また、私も参照している英訳は既に2003年に出版されています。その中で引用部はすべて英訳されていますから、これを利用して日本語訳をすることは、まさに今私がそうしようとしているように、出来ないことは無い筈です。またこの英訳の中のラテン語の訳は、多くが既に英訳された別の出版物からの引用で、訳者のLutz Kaelberが自分で訳している箇所はそう多くないと思われます。また、ラテン語が出てきたら訳せない、というのであれば、「古代社会経済史」なども訳せないということになり、おかしな議論だと思います。

(2)「ウェーバーの理念型は、しゃれではなく、単なるアイデアではない。未だに邦訳がなされ得ない実証的研究などに基づいて構築された」
これはある意味買いかぶりが過ぎると思います。序文でヴェーバーが述べているように、この論文でヴェーバーが準拠しているのは、直接の1次文献ではなく、大半が既に誰かの手により編集された印刷物であり、いわば1.5次史料のレベルです。また少なくともその多くは英訳が存在していることがKaelberの英訳を見れば分かります。ヴェーバーが序文で言及しているラスティヒの著作のように、手書きの本当の意味での1次史料も横断的に調査し、30年近い年月をかけて調査したものなら「実証研究」と堂々と言えるでしょうが、ヴェーバーの研究は当時の歴史学派の研究の中で「実証性」という意味ではレベルは決して高くないと思います。(博士号論文という時間的な制約の中ではそうなるのはある意味仕方がないと思いますが。
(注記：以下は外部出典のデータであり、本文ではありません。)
-- ==== Sys2Proof/Machine/Control.lean ====
section
/-! DEFINITION. NOP (40_control R127). -/

namespace Sys2Proof.Machine

/-- NOP: nothing beyond acceptance and completion (40_control R127). -/
def nopRule (s : State) : Ran State := .ok s

/-- NOP (40_control R127). -/
def execNop (s : State) : Host.Outcome State Fault Refusal := runCommand 0x01 nopRule s

end Sys2Proof.Machine
end

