-- ==== Sys2Proof/Safety.lean ====
section
/-! DEFINITION. The terms the statements use: the streams as bit strings, the effect of the primitives on ports that answer,
the states a fault leaves, which faults a command can raise, and the invariant. -/

namespace Sys2Proof.Machine

/-! ## Streams as bit strings -/

/-- The bits of a byte list in stream order (20_memory R60). -/
def bytesBits (l : List Byte) : Bits := l.flatMap binByte

/-- The input bit stream still to come (10_state R30). -/
def incoming (s : State) : Bits := s.rpend ++ bytesBits (s.src.drop s.pos)

/-- The complete bytes of a bit string. -/
def wholeBytes (bs : Bits) : List Byte :=
  (List.range (bs.length / 8)).map fun i => valByte ((bs.drop (8 * i)).take 8)

/-- What is left of a bit string after its complete bytes. -/
def tailBits (bs : Bits) : Bits := bs.drop (8 * (bs.length / 8))

/-- A bit string padded with zero bits to a byte boundary (41_bitstream R133). -/
def padBits (bs : Bits) : Bits := bs ++ bin ((8 - bs.length % 8) % 8) 0

/-- The groups of `w` bits of a bit string, the last one short where they do not come out even. The first argument bounds
their number. -/
def segments (w : Nat) : Nat → Bits → List Bits
  | 0, _ => []
  | n + 1, bs => if bs = [] then [] else bs.take w :: segments w n (bs.drop w)

/-- The words of a bit string: its full `w`-bit groups, then one short word (41_bitstream R137). -/
def wordsOf (w : Nat) (bs : Bits) : List Nat := (segments w bs.length bs).map val

/-- The Elias-gamma code of `v` (30_encoding R89). -/
def gammaCode (v : Nat) : Bits :=
  bin (bitLength (v + 1) - 1) 0 ++ bin (bitLength (v + 1)) (v + 1)

/-! ## Command words -/

/-- The unassigned opcodes, as 30_encoding R85 lists them. -/
abbrev unassigned (op : Nat) : Prop :=
  op = 0x00 ∨ (0x02 ≤ op ∧ op ≤ 0x0F) ∨ (0x16 ≤ op ∧ op ≤ 0x1F) ∨ (0x24 ≤ op ∧ op ≤ 0x2F)
    ∨ (0x34 ≤ op ∧ op ≤ 0x3F) ∨ (0x47 ≤ op ∧ op ≤ 0x4F) ∨ (0x52 ≤ op ∧ op ≤ 0x5F) ∨ op = 0x66 ∨ op = 0x67
    ∨ (0x6B ≤ op ∧ op ≤ 0x6F) ∨ 0x72 ≤ op

/-- The illegal command words of 30_encoding R85: an unassigned OP, CMD[63:16] not zero, or IMM8 not zero on a command
that does not use it (the six that do are BW.WRITE, BR.READ, BR.WORD, HIST.BUILD, HIST.CLEAR, HUF.COMP, R81). -/
abbrev illegalWord (c : Word) : Prop :=
  unassigned (c.toNat % 2 ^ 8) ∨ 2 ^ 16 ≤ c.toNat
    ∨ (c.toNat / 2 ^ 8 % 2 ^ 8 ≠ 0 ∧ c.toNat % 2 ^ 8 ∉ [0x10, 0x12, 0x13, 0x30, 0x31, 0x50])

/-! ## Ports that answer -/

/-- Every port transaction to come succeeds, and the host does nothing while a command runs. -/
abbrev State.Quiet (s : State) : Prop :=
  s.inflight = none ∧ (∀ o ∈ s.overlaps, o = []) ∧ ∀ d ∈ s.draws, d.during = [] ∧ d.answer = .ok

/-- A command that runs on such ports goes from acceptance to completion (40_control R121, R123): the flags are clear, BUSY
is 0 and DONE is 1. -/
def ran (s : State) : State :=
  { s with
    busy := false, done := true, endFlag := false, existsFlag := false, nfFlag := false, overlaps := s.overlaps.tail }

/-- The state after a bit string went through the writer (41_bitstream R130, R131). -/
def emit (bs : Bits) (s : State) : State :=
  { s with
    sink := s.sink ++ wholeBytes (s.wpend ++ bs)
    wpend := tailBits (s.wpend ++ bs)
    draws := s.draws.drop ((s.wpend ++ bs).length / 8) }

/-- The state after a flush of the writer (41_bitstream R133). -/
def flushed (s : State) : State :=
  if s.wpend = [] then s
  else { s with sink := s.sink ++ [valByte (padByte s.wpend)], wpend := [], draws := s.draws.tail }

/-- How many bytes GetBits(n) pulls (41_bitstream R135). -/
def pulls (n : Nat) (s : State) : Nat := (n - s.rpend.length + 7) / 8

/-- The state after the reader took the next `n` bits (41_bitstream R135). -/
def consume (n : Nat) (s : State) : State :=
  { s with
    rpend := (s.rpend ++ bytesBits ((s.src.drop s.pos).take (pulls n s))).drop n
    pos := s.pos + pulls n s
    draws := s.draws.drop (pulls n s) }

/-- The bits of a Huffman container before its padding (30_encoding R94): the length of `d` in 64 bits, the tree `tb` and
the code of every word of `d`. -/
def containerBits (w : Nat) (nodes : List Node) (tb : Bits) (d : List Byte) : Bits :=
  bin 64 d.length ++ tb ++ (wordsOf w (bytesBits d)).flatMap fun x => (code w nodes x).getD []

/-- One pair of an LZ78 container on the dictionary alone: the phrase it stands for and the dictionary after it
(47_lz78_codec R222). `none` where the index is out of range or the dictionary is full. -/
def playPair (p : Nat × Byte) (s : State) : Option (List Byte × State) :=
  match pairPhrase p.1 p.2 s with
  | none => none
  | some ph =>
    match dictAdd ph s with
    | .known s' => some (ph, s')
    | .pair _ _ s' => some (ph, s')
    | .full => none

/-- The pairs of an LZ78 container, first to last (30_encoding R95). -/
def playPairs : List (Nat × Byte) → State → Option (List (List Byte) × State)
  | [], s => some ([], s)
  | p :: ps, s =>
    match playPair p s with
    | none => none
    | some (ph, s') => (playPairs ps s').map fun r => (ph :: r.1, r.2)

/-- The strategy and the pairs of an LZ78 container (30_encoding R95). -/
def lzPairBits (v : Word) (ps : List (Nat × Byte)) : Bits :=
  gammaCode (zz v.toInt) ++ ps.flatMap fun p => gammaCode p.1 ++ binByte p.2

/-- The bits of an LZ78 container before its padding (30_encoding R95): the strategy, the pairs, and the end marker for a
dictionary of `size` nodes, at a phrase boundary or inside the phrase of node `j`. -/
def lzContainerBits (v : Word) (ps : List (Nat × Byte)) (size : Nat) (j : Option Nat) : Bits :=
  lzPairBits v ps
    ++ match j with
      | none => gammaCode (size + 1)
      | some i => gammaCode (size + 2) ++ gammaCode i

/-- Where the encoder stops extending a phrase (47_lz78_codec R221): every shorter part of `ph` is known to the dictionary of
`d`, and LzAdd of `ph` itself gives the pair `p`. -/
def endsPhrase (ph : List Byte) (p : Nat × Byte) (d : State) : Prop :=
  (∀ n, 1 ≤ n → n < ph.length → dictAdd (ph.take n) d = .known d) ∧ ∃ d', dictAdd ph d = .pair p.1 p.2 d'

/-! ## The merges of TreeBuild -/

/-- The order of the queue: pairs (freq, id) (44_huffman_tree R172). -/
def QEntry.less (a b : QEntry) : Prop := a.freq < b.freq ∨ (a.freq = b.freq ∧ a.id < b.id)

/-- 44_huffman_tree R172 as a relation, the queue a collection without order: it begins with one entry per symbol; turn `k`
takes the least entry and the next, makes them the left and the right child of node N - 1 - k, and puts back that node with
the sum of their frequencies and the id 2^w + k. -/
def mergesLeast (w : Nat) (counts : List Word) (nodes : List Node) : Prop :=
  ∃ q : Nat → List QEntry,
    (q 0).Perm ((List.range (2 ^ w)).map fun x => ⟨(counts.getD x 0).toNat, x, internals w + x⟩)
      ∧ ∀ k, k < internals w →
        ∃ a b rest, (q k).Perm (a :: b :: rest) ∧ a.less b ∧ (∀ e ∈ rest, b.less e)
          ∧ nodes[internals w - 1 - k]? = some ⟨a.index, b.index⟩
          ∧ (q (k + 1)).Perm (⟨a.freq + b.freq, 2 ^ w + k, internals w - 1 - k⟩ :: rest)

/-! ## Ports that fail -/

/-- Ports that answer `k` transactions with success and the next one as `d` says; `ds` are the draws after it. -/
def portsThen (k : Nat) (d : Draw) (ds : List Draw) (s : State) : State :=
  { s with draws := List.replicate k Draw.prompt ++ d :: ds }

/-- The commands that read IN, in the states where their first port transaction is one of IN (41_bitstream to
47_lz78_codec). For LZ.ENC the header must not fill a byte. -/
def firstIn (s : State) : Instr → Prop
  | .brRead n => s.rpend.length < n ∧ n ≤ 64
  | .brWord w => s.rpend.length < w ∧ w ≤ 64
  | .inRewind => True
  | .inLength => True
  | .gammaDec => s.rpend = []
  | .histBuild w => s.rpend.length < w ∧ w ≤ s.params.maxHistW
  | .htRead => s.rpend.length < 4
  | .htDec => s.tw ≠ 0 ∧ s.rpend = []
  | .hufComp w => 2 ≤ w ∧ w ≤ 17 ∧ s.wpend = [] ∧ s.rpend = []
  | .hufDecomp => s.wpend = [] ∧ s.rpend = []
  | .lzEnc =>
    s.arg0 ≠ 0x8000000000000000 ∧ s.wpend = [] ∧ s.rpend = [] ∧ (gammaCode (zz s.arg0.toInt)).length < 8
  | .lzDec => s.wpend = [] ∧ s.rpend = []
  | .nop | .bwWrite _ | .bwFlush | .gammaEnc | .zzEnc | .zzDec | .histClear _ | .histSet | .histGet | .htBuild
  | .htWrite | .htEnc | .htCode | .htNode | .lzInit | .lzAdd | .lzGet | .lzFind | .lzSize | .lzNode | .pbClear
  | .pbPush | .pbGet => False

/-- The bits begin with no serialization of a valid tree of width 2 to 17 (30_encoding R92, 44_huffman_tree R174), and they
are not too few: after the width TreeRead reads at most 2N flag bits, each with a symbol of W bits at most. -/
def noTree (bs : Bits) : Prop :=
  4 + 2 * internals (val (bs.take 4) + 2) * (1 + (val (bs.take 4) + 2)) ≤ bs.length
    ∧ ∀ w nodes bits, 2 ≤ w → w ≤ 17 → validTree w nodes = true → treeBits w nodes = some bits → ¬ bits <+: bs

/-! ## Faults -/

/-- The state a check fault leaves on ports that answer: the fault record, BUSY, DONE, the cleared flags and the flushed
writer (60_exceptions R234, R235, R237). -/
def checkFaulted (op : Byte) (code : FaultCode) (s : State) : State :=
  { ran (flushed s) with err := true, errcode := code, errop := op }

/-- The faults each command can raise (60_exceptions R232), beside ILLEGAL_CMD at decode. -/
def possibleFaults : Instr → List FaultCode
  | .nop => []
  | .bwWrite _ => [.invalidParam, .ioOut]
  | .bwFlush => [.ioOut]
  | .brRead _ => [.invalidParam, .ioIn, .endOfStream]
  | .brWord _ => [.invalidParam, .ioIn]
  | .inRewind => [.ioIn]
  | .inLength => [.ioIn]
  | .gammaEnc => [.invalidParam, .ioOut]
  | .gammaDec => [.ioIn, .endOfStream, .malformed]
  | .zzEnc => []
  | .zzDec => []
  | .histBuild _ => [.invalidParam, .ioIn, .capacity]
  | .histClear _ => [.invalidParam]
  | .histSet => [.state, .invalidParam]
  | .histGet => [.state, .invalidParam]
  | .htBuild => [.state]
  | .htWrite => [.state, .invalidParam, .ioOut]
  | .htRead => [.ioIn, .endOfStream, .malformed]
  | .htEnc => [.state, .noEntry, .capacity, .ioOut]
  | .htDec => [.state, .ioIn, .endOfStream]
  | .htCode => [.state, .noEntry, .capacity]
  | .htNode => [.state, .invalidParam]
  | .hufComp _ => [.invalidParam, .state, .ioIn, .capacity, .ioOut]
  | .hufDecomp => [.state, .ioIn, .endOfStream, .malformed, .ioOut]
  | .lzInit => []
  | .lzAdd => [.invalidParam, .capacity]
  | .lzGet => []
  | .lzFind => []
  | .lzSize => []
  | .lzNode => []
  | .pbClear => []
  | .pbPush => [.capacity]
  | .pbGet => []
  | .lzEnc => [.invalidParam, .state, .ioIn, .capacity, .ioOut]
  | .lzDec => [.state, .ioIn, .endOfStream, .malformed, .capacity, .ioOut]

/-! ## The invariant -/

/-- STATUS: BUSY holds exactly while a transaction waits for its answer; DONE and BUSY are never both 1; no fault record
without ERR (10_state R23); while RST is asserted the block has its reset values (70_reset R261). -/
abbrev State.StatusOk (s : State) : Prop :=
  s.params.wf = true
    ∧ s.busy = s.inflight.isSome
    ∧ (s.busy = true → s.done = false)
    ∧ (s.err = false → s.errcode = .none ∧ s.errop = 0)
    ∧ (s.rst = true → s = resetBlock false s)

/-- The writer holds 0 to 7 bits (10_state R29), the reader 0 to 7 bits between commands (R30), and POS is in SRC
(R39). -/
abbrev State.StreamsOk (s : State) : Prop :=
  s.wpend.length ≤ 7 ∧ (s.busy = false → s.rpend.length ≤ 7) ∧ s.pos ≤ s.src.length

/-- HW is 0 or a width, and COUNTS has 2^HW slots (10_state R31). -/
abbrev State.HistogramOk (s : State) : Prop :=
  s.hw ≤ s.params.maxHistW ∧ s.counts.length = if s.hw = 0 then 0 else 2 ^ s.hw

/-- TW is 0 or a width, NODES has 2^TW - 1 entries (10_state R32), and the tree is valid (R33), which an execution fault
does not promise (60_exceptions R236). -/
abbrev State.TreeOk (s : State) : Prop :=
  s.tw ≤ s.params.maxHistW ∧ s.nodes.length = internals s.tw
    ∧ (s.err = false → s.tw ≠ 0 → validTree s.tw s.nodes = true)

/-- SIZE is at most DICT_CAP (10_state R35); every parent is smaller than its node (R37), and LZINDEX maps one phrase, not
empty, to each node (R35, 46_lz78_dictionary R202), which an execution fault does not promise (60_exceptions R236). -/
abbrev State.DictionaryOk (s : State) : Prop :=
  s.lznodes.length ≤ s.params.dictCap
    ∧ (s.err = false →
        (∀ k, k < s.lznodes.length → ((s.lznodes[k]?).map LzNode.parent).getD 0 ≤ k)
          ∧ s.lzindex.map Prod.snd = List.range' 1 s.lznodes.length
          ∧ (s.lzindex.map Prod.fst).Nodup
          ∧ ∀ kv ∈ s.lzindex, kv.1 ≠ [])

/-- PB holds at most PB_CAP bytes (10_state R38). -/
abbrev State.PhraseOk (s : State) : Prop := s.pb.length ≤ s.params.pbCap

/-- The invariant of the machine. -/
abbrev State.Inv (s : State) : Prop :=
  s.StatusOk ∧ s.StreamsOk ∧ s.HistogramOk ∧ s.TreeOk ∧ s.DictionaryOk ∧ s.PhraseOk

end Sys2Proof.Machine
end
)いわゆるテキスト・クリティークもまったくやっていないと本人が断っていますし。私はこの論文の価値は実証性よりも、むしろ歴史的素材に対するヴェーバーの解釈だと思います。

これは私のまだ思いつきレベルですが、この論文が日本語訳されていない最大の理由は、ラテン語文献のせいなどではなく、大塚久雄がこの論文に対して、おそらく十分に読むことなく否定的な評価をくだしており、それが大塚の後継者にも拡がったからではないかと想像します。また、大塚久雄はドイツの歴史学派全体を否定的に見ていたようです。大塚がこの論文をきちんと読みこんでいないのでは、と推定した理由ですが、「株式会社発生史」には、「ソキエタス(合名会社)」という、ソキエタスを合名会社と同じものとする記述が多く出てきます。ヴェーバーの論文はそもそもソキエタスから合名会社が発生する過程を解明しその違いがどうやって生じたかを記述したものであり、それをきちんと読んでいたら「ソキエタス(合名会社)」のような乱暴な表現はしないと思うからです。一般に現在百科事典等でもソキエタスを「合名会社」と訳している例は見つかりません。訳すのであれば「組合」です。